I worked with several people over the years that lost fingers on the job. The worst offender in these cases is a bench grinder. Most folks don't consider them to be a hazard.


----------



## mastersus (Aug 16, 2013)

To start off I would like to directly address the issues first raised i.e. horizontal sawing and bobbin sander. First off, when rip sawing in the horizontal plane, the depth of cut is limited to the effective distance protruding past the fence and of the arbour nut at it's closest behind the wooden fence, where it must always be, also the fence must be at such a height as to allow the blade to pass over onto the table. The guard become obsolete in this cut, but a box can be constructed to fit over the behind the fence portion of the blade to provide a guard, also the blade chosen must be small enough to clear the column when fully retracted, for obvious reasons. As the wood is sitting on the table (or sub table, depending on cut) there is no lift to it during the cut , indeed gravity works for you in pulling it down under it's own weight (plus your secure holding grip of course) employing a push stick close to the fence, even allowing it to be cut into at the end of the cut, is good practice.
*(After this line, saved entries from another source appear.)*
/-- VCHAIN (R177 to R188). -/
def execVchain (plot : Fin 4352) (obs : Obs) (s : State) : Out := onPlane s fun m => runHead m plot .vec .vchain obs runVchain

/-- REDUCE (R189 to R197). -/
def execReduce (plot : Fin 4352) (obs : Obs) (s : State) : Out := onPlane s fun m => runHead m plot .vec .reduce obs runReduceAll

/-- FINGERPRINT (02, after R47). -/
def execFingerprint (plot : Fin 4352) (obs : Obs) (s : State) : Out :=
  onPlane s fun m => runHead m plot .dma .fingerprint obs runFingerprint

/-! ## Messages -/

/-- SEND takes its channel's credit and sends, or waits for the credit in the order of requests (R73 to R76). A plot
being remapped gives no credit (R99). A message for a spine core or a collective leaves by the mesh (R71). -/
def sendHead (m : Mod) (inst : Nat) (obs : Obs) : Mod :=
  match (m.dev.plot inst).sendQ.head? with
  | none => m
  | some e =>
    let r := e.record
    let len := ctrlBits r 12 0
    let chan := ctrlBits r 15 13
    let dest := ctrlBits r 27 16
    let cls := ctrlBits r 31 30
    let src := unitOf m.dev.base inst
    match readOpd m inst e 0 0 len with
    | .error (.remoteWait da n) => m.onDev fun d => d.askRemote (.unit inst e.fid e.index) da n
    | .error f => m.onDev fun d => faultExec d inst .send e f
    | .ok bs =>
      let m := m.onDev fun d => if obs.ce = 0 then d else d.count cPlotSramCe inst obs.ce
      let done := fun (d : Dev) => finishExec d inst .send e [0, 0, 0, 0, 0, 0] .none
      if ctrlBits r 29 28 ≠ 0 then
        m.onDev fun d => done { d with meshOut := d.meshOut ++ [(ctrlBits r 29 28, dest, chan, src, bs)] }
      else match physOf m.dev.base dest with
        | none => m
        | some di =>
          let ch := chanOf (m.dev.plot di) chan
          if ch.holder = some src ∨ (ch.holder = none ∧ (m.dev.plot di).remapping = false) then
            m.onDev fun d =>
              let d := d.modPlot di fun p => setChan p chan { ch with holder := some src }
              done (d.modPlot inst fun p => { p with sent := p.sent ++ [.msg dest chan ⟨src, cls, bs⟩ e.fid] })
          else if src ∈ ch.waiters then m
          else m.onDev fun d => d.modPlot di fun p => setChan p chan { ch with waiters := ch.waiters ++ [src] }

/-- SEND (R74). -/
def execSend (plot : Fin 4352) (obs : Obs) (s : State) : Out := onPlane s fun m => sendHead m plot obs

/-- MESSAGE_ARRIVAL (R73, R75): the oldest message sent from one plot to a channel of another is in its buffer, and the
owner there gets MESSAGE. -/
def execMessageArrival (src dest : Fin 4096) (chan : Fin 8) (s : State) : Out :=
  onPlaneDev s fun d => match physOf d.base src, physOf d.base dest with
    | some si, some di =>
      let sent := (d.plot si).sent
      let is := fun (x : Sent) => match x with
        | .msg t c _ _ => t = dest.val && c = chan.val
        | _ => false
      match sent.find? is with
      | some (.msg t c msg k) =>
        if (chanOf (d.plot di) c).msg.isSome then d
        else
          let d := d.modPlot si fun p => { p with sent := p.sent.erase (.msg t c msg k) }
          (d.modPlot di fun p => setChan p c { chanOf p c with msg := some msg }).deliverOwner di .message [c]
      | _ => d
    | _, _ => d

/-- CHANNEL_CREDIT_RETURN (R74): a consumed message's credit goes to the first waiting sender, or is free. -/
def execChannelCreditReturn (dest : Fin 4096) (chan : Fin 8) (s : State) : Out :=
  onPlaneDev s fun d => match physOf d.base dest with
    | none => d
    | some di =>
      let ch := chanOf (d.plot di) chan
      let inFlight := match ch.holder.bind (physOf d.base) with
        | some si => (d.plot si).sent.any fun x => match x with
          | .msg t c _ _ => t = dest.val && c = chan.val
          | _ => false
        | none => false
      if ch.msg.isSome || inFlight || (d.plot di).remapping then d
      else d.modPlot di fun p => setChan p chan { ch with holder := ch.waiters.head?, waiters := ch.waiters.drop 1 }

/-- RECV (R77): waits for a message on its channel, then writes the payload and the 16-byte receipt; a payload longer than
MAXLEN is a demand fault (R57). -/
def execRecv (plot : Fin 4352) (s : State) : Out :=
  onPlane s fun m => match (m.dev.plot plot).recvQ.head? with
    | none => m
    | some e =>
      let chan := ctrlBits e.record 15 13
      let ch := chanOf (m.dev.plot plot) chan
      match ch.msg with
      | none => m
      | some msg =>
        if ctrlBits e.record 12 0 < msg.data.length then m.onDev fun d => faultExec d plot .recv e .recvLong
        else match writeOpd m plot e 0 0 msg.data with
          | .error f => m.onDev fun d => faultExec d plot .recv e f
          | .ok m1 =>
            let rcpt := leBytes 2 msg.src ++ leBytes 2 msg.data.length ++ leBytes 1 msg.cls ++ zeros 11
            match writeOpd m1 plot e 1 0 rcpt with
            | .error f => m.onDev fun d => faultExec d plot .recv e f
            | .ok m2 => m2.onDev fun d =>
              finishExec (d.modPlot plot fun p => setChan p chan { ch with msg := none }) plot .recv e [0, 0, 0, 0, 0, 0] .none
If any body wants to try this cut and are not sure of the procedures, post you set up and let us review before you switch on the machine.
Bobbin sanders are in my opinion one of the dangers in the workshop. So innocent looking there ability to grab and spin the wood in your hands if your not careful, they can give you quite a bruise, I know as I well remember it. Keep the bobbin/sanding area clear of any internal corners and enclosure by say the back side of the work and you should be fine. You can also use the bobbin as a straightening sander (much like a jointer) by placing the drum within a specially made fence, stepped similarly to the jointer at the off-shoot end of direction.
I would advise all and any RAS new padawans and old alike, to get hold of, and read Wally Krunkels (Mr Sawdust) book, it's the best mastersus


----------



## BusterBrown (Jun 6, 2013)

Nice saw hairy! In case you haven't come across them yet, here's a couple resources you may be interested in:

DeWalt Radial Arm Saw Discussion Forum
http://people.delphiforums.com/snotzalot/sawdust/

Wally Kunkel's book
http://www.mrsawdust.com/index.php

Kunkel is a former DeWalt salesman and wrote his book with DeWalts in mind. I've heard it's a great resource for all RAS owners and have been meaning to pick up a copy.


----------



## Woodmaster1 (Apr 26, 2011)

When I taught woodworking several years ago I had the students use every possible set up each machine could do. The radial arm saw was no exception. The text book I used illustrated each possible set up. I had no accidents on any machine.


----------



## Jim Jakosh (Nov 24, 2009)

I have an old (70's) Craftsman RAS and it was my first saw. I bought it to build a deck and it did ripping, cross cutting Dadoing and finger joints on it. If that is all you have, you make it work for everything. I did some old style telephone boxes on it by stacking up the boards and then finger joining the corners. I put a big graduated wheel on it so I could finely adjust it up and down. I use it strictly for cross cut dados any more now that I have more tools, but it gets used at least once every 2 months with Craftsman wobble dado on it..

I did have a problem with the brake. I think the brake plate wore down and broke and the end of the spring was rubbing what was left. That kept throwing sparks into the saw dust which is dangerous in a wood shop. I went to get new brake parts from Sears and they are no longer available, so I just removed all the brake parts and let it coast to stop


----------